=== Begin Enclosure ===

theorem field_within {m n : Nat} (x : BitVec m) (y : BitVec n) (k len : Nat) (h : k + len ≤ n) :
    (x ++ y).extractLsb' k len = y.extractLsb' k len := by
  apply BitVec.eq_of_getLsbD_eq
  intro i hi
  simp only [BitVec.getLsbD_extractLsb', BitVec.getLsbD_append]
  rw [if_pos (by omega)]

theorem field_whole {n : Nat} (y : BitVec n) : y.extractLsb' 0 n = y := by
  apply BitVec.eq_of_getLsbD_eq
  intro i hi
  simp [hi]

theorem bit_above {m n : Nat} (x : BitVec m) (y : BitVec n) (k : Nat) (h : n ≤ k) :
    (x ++ y).getLsbD k = x.getLsbD (k - n) := by
  rw [BitVec.getLsbD_append, if_neg (by omega)]

theorem bit_within {m n : Nat} (x : BitVec m) (y : BitVec n) (k : Nat) (h : k < n) : (x ++ y).getLsbD k = y.getLsbD k := by
  rw [BitVec.getLsbD_append, if_pos h]

theorem bit_bit (b : Bool) : (bit b).getLsbD 0 = b := by simp [bit]

/-! ## The formats -/

theorem RR.ofWord_pack (op : Nat) (w : RR) : RR.ofWord (RR.pack op w) = w := by
  cases w
  simp (disch := omega) only [RR.ofWord, RR.pack, packTop, bitAt, field_above, field_within, field_whole, bit_above, bit_within, Nat.reduceSub,
    Nat.sub_self, bit_bit]

theorem RR.pack_op (op : Nat) (w : RR) : (RR.pack op w).extractLsb' 23 7 = BitVec.ofNat 7 op := by
  simp (disch := omega) only [RR.pack, packTop, field_above, field_within, field_whole, bit_above, bit_within, Nat.reduceSub,
    Nat.sub_self, bit_bit]

theorem RM.ofWord_pack (op m : Nat) (w : RM) : RM.ofWord (RM.pack op m w) = w := by
  cases w
  simp (disch := omega) only [RM.ofWord, RM.pack, packTop, bitAt, field_above, field_within, field_whole, bit_above, bit_within, Nat.reduceSub,
    Nat.sub_self, bit_bit]

theorem RM.pack_op (op m : Nat) (w : RM) : (RM.pack op m w).extractLsb' 23 7 = BitVec.ofNat 7 op := by
  simp (disch := omega) only [RM.pack, packTop, field_above, field_within, field_whole, bit_above, bit_within, Nat.reduceSub,
    Nat.sub_self, bit_bit]

theorem RN.ofWord_pack (op : Nat) (wr : Bool) (w : RN) : RN.ofWord (RN.pack op wr w) = w := by
  cases w
  simp (disch := omega) only [RN.ofWord, RN.pack, packTop, bitAt, field_above, field_within, field_whole, bit_above, bit_within, Nat.reduceSub,
    Nat.sub_self, bit_bit]

theorem RN.pack_op (op : Nat) (wr : Bool) (w : RN) : (RN.pack op wr w).extractLsb' 23 7 = BitVec.ofNat 7 op := by
  simp (disch := omega) only [RN.pack, packTop, field_above, field_within, field_whole, bit_above, bit_within, Nat.reduceSub,
    Nat.sub_self, bit_bit]

theorem FN.ofWord_pack (kind : Nat) (w : FN) : FN.ofWord (FN.pack kind w) = w := by
  cases w
  simp (disch := omega) only [FN.ofWord, FN.pack, packTop, bitAt, field_above, field_within, field_whole, bit_above, bit_within, Nat.reduceSub,
    Nat.sub_self, bit_bit]

theorem FN.pack_op (kind : Nat) (w : FN) : (FN.pack kind w).extractLsb' 23 7 = BitVec.ofNat 7 0x66 := by
  simp (disch := omega) only [FN.pack, packTop, field_above, field_within, field_whole, bit_above, bit_within, Nat.reduceSub,
    Nat.sub_self, bit_bit]

theorem RI.ofWord_pack (op : Nat) (w : RI) : RI.ofWord (RI.pack op w) = w := by
  cases w
  simp (disch := omega) only [RI.ofWord, RI.pack, packTop, bitAt, field_above, field_within, field_whole, bit_above, bit_within, Nat.reduceSub,
    Nat.sub_self, bit_bit]

theorem RI.pack_op (op : Nat) (w : RI) : (RI.pack op w).extractLsb' 23 7 = BitVec.ofNat 7 op := by
  simp (disch := omega) only [RI.pack, packTop, field_above, field_within, field_whole, bit_above, bit_within, Nat.reduceSub,
    Nat.sub_self, bit_bit]

theorem BR.ofWord_pack (op : Nat) (w : BR) : BR.ofWord (BR.pack op w) = w := by
  cases w
  simp (disch := omega) only [BR.ofWord, BR.pack, packTop, bitAt, field_above, field_within, field_whole, bit_above, bit_within, Nat.reduceSub,
    Nat.sub_self, bit_bit]

theorem BR.pack_op (op : Nat) (w : BR) : (BR.pack op w).extractLsb' 23 7 = BitVec.ofNat 7 op := by
  simp (disch := omega) only [BR.pack, packTop, field_above, field_within, field_whole, bit_above, bit_within, Nat.reduceSub,
    Nat.sub_self, bit_bit]

theorem MEM.ofWord_pack (op : Nat) (w : MEM) : MEM.ofWord (MEM.pack op w) = w := by
  cases w
  simp (disch := omega) only [MEM.ofWord, MEM.pack, packTop, bitAt, field_above, field_within, field_whole, bit_above, bit_within, Nat.reduceSub,
    Nat.sub_self, bit_bit]

theorem MEM.pack_op (op : Nat) (w : MEM) : (MEM.pack op w).extractLsb' 23 7 = BitVec.ofNat 7 op := by
  simp (disch := omega) only [MEM.pack, packTop, field_above, field_within, field_whole, bit_above, bit_within, Nat.reduceSub,
    Nat.sub_self, bit_bit]

theorem AT.ofWord_pack (op ao : Nat) (w : AT) : AT.ofWord (AT.pack op ao w) = w := by
  cases w
  simp (disch := omega) only [AT.ofWord, AT.pack, packTop, bitAt, field_above, field_within, field_whole, bit_above, bit_within, Nat.reduceSub,
    Nat.sub_self, bit_bit]

theorem AT.pack_op (op ao : Nat) (w : AT) : (AT.pack op ao w).extractLsb' 23 7 = BitVec.ofNat 7 op := by
  simp (disch := omega) only [AT.pack, packTop, field_above, field_within, field_whole, bit_above, bit_within, Nat.reduceSub,
    Nat.sub_self, bit_bit]

theorem RM.pack_minor (op m : Nat) (w : RM) : (RM.pack op m w).extractLsb' 5 6 = BitVec.ofNat 6 m := by
  simp (disch := omega) only [RM.pack, packTop, field_above, field_within, field_whole, bit_above, bit_within, Nat.reduceSub,
    Nat.sub_self, bit_bit]

theorem RN.pack_write (op : Nat) (wr : Bool) (w : RN) : bitAt (RN.pack op wr w) 3 = wr := by
  simp (disch := omega) only [RN.pack, packTop, bitAt, field_above, field_within, field_whole, bit_above, bit_within, Nat.reduceSub,
    Nat.sub_self, bit_bit]

theorem FN.pack_kind (kind : Nat) (w : FN) : (FN.pack kind w).extractLsb' 9 2 = BitVec.ofNat 2 kind := by
  simp (disch := omega) only [FN.pack, packTop, field_above, field_within, field_whole, bit_above, bit_within, Nat.reduceSub,
    Nat.sub_self, bit_bit]

theorem AT.pack_ao (op ao : Nat) (w : AT) : (AT.pack op ao w).extractLsb' 1 4 = BitVec.ofNat 4 ao := by
  simp (disch := omega) only [AT.pack, packTop, field_above, field_within, field_whole, bit_above, bit_within, Nat.reduceSub,
    Nat.sub_self, bit_bit]

/-! ## Per instruction -/

/-- The word carries the row's major opcode, its minor number, and the instruction's fields, each at the place its format
gives (R208 to R215, R230). -/
def View.Carried (v : View) (w : Word) : Prop :=
  match v with
  | .rr op _ _ x => w.extractLsb' 23 7 = BitVec.ofNat 7 op ∧ RR.ofWord w = x
  | .rm op m _ _ x => w.extractLsb' 23 7 = BitVec.ofNat 7 op ∧ w.extractLsb' 5 6 = BitVec.ofNat 6 m ∧ RM.ofWord w = x
  | .rn op wr _ _ x => w.extractLsb' 23 7 = BitVec.ofNat 7 op ∧ bitAt w 3 = wr ∧ RN.ofWord w = x
  | .fn kind x => w.extractLsb' 23 7 = 0x66 ∧ w.extractLsb' 9 2 = BitVec.ofNat 2 kind ∧ FN.ofWord w = x
  | .ri op x => w.extractLsb' 23 7 = BitVec.ofNat 7 op ∧ RI.ofWord w = x
  | .br op _ x => w.extractLsb' 23 7 = BitVec.ofNat 7 op ∧ BR.ofWord w = x
  | .mem op _ _ x => w.extractLsb' 23 7 = BitVec.ofNat 7 op ∧ MEM.ofWord w = x
  | .at op ao x => w.extractLsb' 23 7 = BitVec.ofNat 7 op ∧ w.extractLsb' 1 4 = BitVec.ofNat 4 ao ∧ AT.ofWord w = x
  | .event => False

theorem View.carried_pack {v : View} {w : Word} (h : v.pack = some w) : View.Carried v w := by
  match v, h with
  | .rr op _ _ x, rfl => exact ⟨RR.pack_op op x, RR.ofWord_pack op x⟩
  | .rm op m _ _ x, rfl => exact ⟨RM.pack_op op m x, RM.pack_minor op m x, RM.ofWord_pack op m x⟩
  | .rn op wr _ _ x, rfl => exact ⟨RN.pack_op op wr x, RN.pack_write op wr x, RN.ofWord_pack op wr x⟩
  | .fn kind x, rfl => exact ⟨FN.pack_op kind x, FN.pack_kind kind x, FN.ofWord_pack kind x⟩
  | .ri op x, rfl => exact ⟨RI.pack_op op x, RI.ofWord_pack op x⟩
  | .br op _ x, rfl => exact ⟨BR.pack_op op x, BR.ofWord_pack op x⟩
  | .mem op _ _ x, rfl => exact ⟨MEM.pack_op op x, MEM.ofWord_pack op x⟩
  | .at op ao x, rfl => exact ⟨AT.pack_op op ao x, AT.pack_ao op ao x, AT.ofWord_pack op ao x⟩

/-- What the word of an instruction carries; an operation of the device has no word. -/
def Encoding.Statement (i : Instr) : Prop := ∀ w, encode i = some w → View.Carried i.view w

theorem Encoding.any_view {i : Instr} {v : View} (h : i.view = v) : Encoding.Statement i := by
  subst h
  exact fun _ h => View.carried_pack h
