/-- In every state that meets the conditions named, each of these operations ends in the next state given.
STORE_BUFFER_ENTRY_DRAIN of an entry that no older one precedes writes its bytes at its home slice, takes it out of
the buffer and leaves its acknowledgement on the way. HOME_SLICE_WRITE performs a store, an atomic or a merge that
nothing must precede, its completion time noted: at its home slice, or, for one of a hypothesis, in the version
store, where a write that finds no room refutes the hypothesis with CAPACITY. WRITE_ACKNOWLEDGE raises the group's
fence horizon, or those of its process's launches when the team has gone, and ends the flight or marks it.
ACQR_TARGET_DRAIN drains the target's buffer and takes the cut, then, once the stores of the cut are acknowledged,
empties the L1; ACQR_REPORT reports a drained one. DIRECTORY_SNOOP writes a dirty sector back, WRITEBACK_ACKNOWLEDGE
ends the write-back, HOST_HOME_AGENT_SNOOP ends ownership. PAGE_WALK keeps the translation of an address that
translates, and nothing otherwise. LATCH_REMOTE_ARRIVAL arrives on its latch, and waits while the latch's team is
saved (log 67) or the cluster network that leads there is DOWN (log 30). (R70, R74, R75, R81, R84, R89, R97, R125,
R150, R151, R161, R414.) -/
def Obligations.MemoryEvents : Prop :=
  (∀ (s : State) (cl core : Nat) (e : SbEntry), (s.core cl core).sb.find? (fun x => x.id == e.id) = some e →
    (∀ x ∈ (s.core cl core).sb.takeWhile (fun x => x.id != e.id), x.before e = false) →
    let own := s.gainSectors e.tracked (64 * e.sector) 64
    let r := own.commitCells e.sector e.bytes
    exec (.storeBufferEntryDrain cl core e.id) s = .next
      ((r.1.mapCore cl core fun k => { k with sb := k.sb.filter fun x => x.id != e.id }).ackFlight e.slot e.uid e.gid cl core e.sector r.2) ∧
    r.1.mem = Memory.writeCells (own.leaveAcc (64 * e.sector) 64).mem e.bytes) ∧
  (∀ (s : State) (f : Flight) (pa : Nat), s.flights.find? (fun x => x.id == f.id) = some f → f.tgt = .mem pa →
    f.hyp = 0 → f.done = false → mustPrecede (s.olderThan f) [f] = [f] →
    let own := (s.l1Drop f.cl f.core pa f.size).gainSectors f.tracked pa f.size
    (∀ b, f.what = .store b →
      let r := (s.gainSectors f.tracked pa b.length).commit pa b
      exec (.homeSliceWrite f.id) s = .next (r.1.mapFlight f.id fun x => { x with data := [], done := true, ctime := r.2 })) ∧
    (∀ img, f.what = .merge img →
      let r := own.sliceMerge pa img
      exec (.homeSliceWrite f.id) s = .next (r.1.mapFlight f.id fun x => { x with data := [], done := true, ctime := r.2 })) ∧
    ∀ (op : AtomOp) (size b c : Nat),
      ((∃ d, f.what = .atomic op b c d) ∧ size = f.size) ∨ ((∃ d, f.what = .cas16 c b d) ∧ op = .cas ∧ size = 16) →
      s.publishing pa f.size = false → s.isPoisoned pa f.size = false →
      let r := own.sliceAtomic op pa size b c
      exec (.homeSliceWrite f.id) s = .next
        ((r.1.acquireAt f (s.stampOf pa f.size)).mapFlight f.id fun x => { x with data := r.2.1, bad := false, done := true, ctime := r.2.2 })) ∧
  (∀ (s : State) (f : Flight) (pa : Nat), s.flights.find? (fun x => x.id == f.id) = some f → f.tgt = .mem pa →
    f.hyp ≠ 0 → f.done = false → mustPrecede (s.olderThan f) [f] = [f] →
    let old := s.viewOf f.slot f.hyp pa f.size
    let room := fun (ok : Bool) (st : State) => if ok then st else st.overflow f.slot f.hyp
    let written := fun (st : State) => st.mapFlight f.id fun x => { x with data := [], done := true, ctime := s.now }
    let answered := fun (st : State) => (st.acquireAt f (s.stampOf pa f.size)).mapFlight f.id fun x =>
      { x with data := old, bad := false, done := true, ctime := s.now }
    (∀ b, f.what = .store b →
      let r := s.tagWrite f.slot f.hyp pa b
      exec (.homeSliceWrite f.id) s = .next (room r.2 (written r.1))) ∧
    (∀ img, f.what = .merge img →
      exec (.homeSliceWrite f.id) s = .next
        (match s.liveHyp f.slot f.hyp with
          | none => written s
          | some h => match s.tagMerge f.slot h pa img with
            | some st => written st
            | none => (written s).overflow f.slot f.hyp)) ∧
    (∀ (op : AtomOp) (b c : Nat) (d : Option Nat), f.what = .atomic op b c d →
      let r := match op.apply f.size (leNat old) b c with
        | some n => s.tagWrite f.slot f.hyp pa (leBytes f.size n)
        | none => (s, true)
      r.1.isPoisoned pa f.size = false →
      exec (.homeSliceWrite f.id) s = .next (room r.2 (answered r.1))) ∧
    ∀ c b d : Nat, f.what = .cas16 c b d →
      let r := if leNat old = c then s.tagWrite f.slot f.hyp pa (leBytes 16 b) else (s, true)
      r.1.isPoisoned pa f.size = false →
      exec (.homeSliceWrite f.id) s = .next (room r.2 (answered r.1))) ∧
  (∀ (s : State) (f : Flight), s.flights.find? (fun x => x.id == f.id) = some f → f.done = true → f.acked = false →
    let st := if (s.team? f.uid).isSome then s.mapGroup f.uid f.gid fun g => { g with fhz := max g.fhz f.ctime }
      else { s with launches := s.launches.map fun l => if l.slot = f.slot then { l with fhz := max l.fhz f.ctime } else l }
    exec (.writeAcknowledge f.id) s = .next
      (if f.hasDest then st.mapFlight f.id fun x => { x with acked := true }
        else { st with flights := s.flights.filter fun x => x.id != f.id })) ∧
  (∀ (s : State) (a : Acqr), s.acqrs.find? (fun x => x.id == a.id) = some a →
    (a.arrived = true → a.drained = false → (∀ f ∈ s.flights, f.id ∈ a.cutFlights → f.acked = true) →
      exec (.acqrTargetDrain a.id) s = .next
        ((s.dropL1 a.cl a.core).mapAcqr a.id fun x => { x with drained := true })) ∧
    (a.arrived = false → a.drained = false →
      let st := (s.core a.cl a.core).sb.foldl (fun s e => s.drainOne a.cl a.core e) s
      let acks := (st.flights.filter fun f => f.cl == a.cl && f.core == a.core && decide (s.nextId ≤ f.id)).map (·.id)
      exec (.acqrTargetDrain a.id) s = .next (st.mapAcqr a.id fun x =>
        { x with arrived := true, cutFlights := (s.cutOf a.cl a.core).1 ++ acks, cutEntries := (s.cutOf a.cl a.core).2 })) ∧
    exec (.acqrReport a.id) s = .next
      { s with acqrs := s.acqrs.map fun x => if x.id = a.id then (if x.drained then { x with reported := true } else x) else x }) ∧
  (∀ (s : State) (pa : Nat),
    (pa < 824633720832 →
      exec (.directorySnoop pa) s = .next
        (if s.isDirty (pa / 64) then
          { s.normalise (64 * (pa / 64)) 64 with
            directory := clearDirty s.directory (pa / 64), writebacks := s.writebacks.erase (pa / 64) ++ [pa / 64] }
        else s.normalise (64 * (pa / 64)) 64)) ∧
    exec (.writebackAcknowledge pa) s = .next { s with writebacks := s.writebacks.erase (pa / 64) } ∧
    exec (.hostHomeAgentSnoop pa) s = .next { s with owned := s.owned.erase (pa / 64) }) ∧
  (∀ (s : State) (p : Nat) (va : DWord) (acc : AccessKind), (s.slot p).en = true → va.toNat < 2 ^ 48 →
    exec (.pageWalk p va acc) s = .next
      (match s.translate (s.slot p) va.toNat acc with
        | .ok _ _ e => s.tlbFill e
        | _ => s)) ∧
  ∀ (s : State) (m : LatchMsg), s.latchMsgs.find? (fun x => x.id == m.id) = some m →
    exec (.latchRemoteArrival m.id) s = .next
      (if (s.saved.any fun x => x.1.uid == m.uid) ∨ (s.team? m.uid).any fun t => !s.netUp t.cl then s
        else { s with latchMsgs := s.latchMsgs.filter fun x => x.id != m.id }.reachLatch { uid := m.uid, lk := m.lk, far := true }
          Latch.arrive)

=== End Enclosure ===

WHAT YOU WILL DO: Note each line of the entries that has "else" in it, and copy those lines.

TASK ANSWER:
    let room := fun (ok : Bool) (st : State) => if ok then st else st.overflow f.slot f.hyp
      let r := if leNat old = c then s.tagWrite f.slot f.hyp pa (leBytes 16 b) else (s, true)
      else { s with launches := s.launches.map fun l => if l.slot = f.slot then { l with fhz := max l.fhz f.ctime } else l }
        else { st with flights := s.flights.filter fun x => x.id != f.id })) ∧
      { s with acqrs := s.acqrs.map fun x => if x.id = a.id then (if x.drained then { x with reported := true } else x) else x }) ∧
        else s.normalise (64 * (pa / 64)) 64)) ∧
        else { s with latchMsgs := s.latchMsgs.filter fun x => x.id != m.id }.reachLatch { uid := m.uid, lk := m.lk, far := true }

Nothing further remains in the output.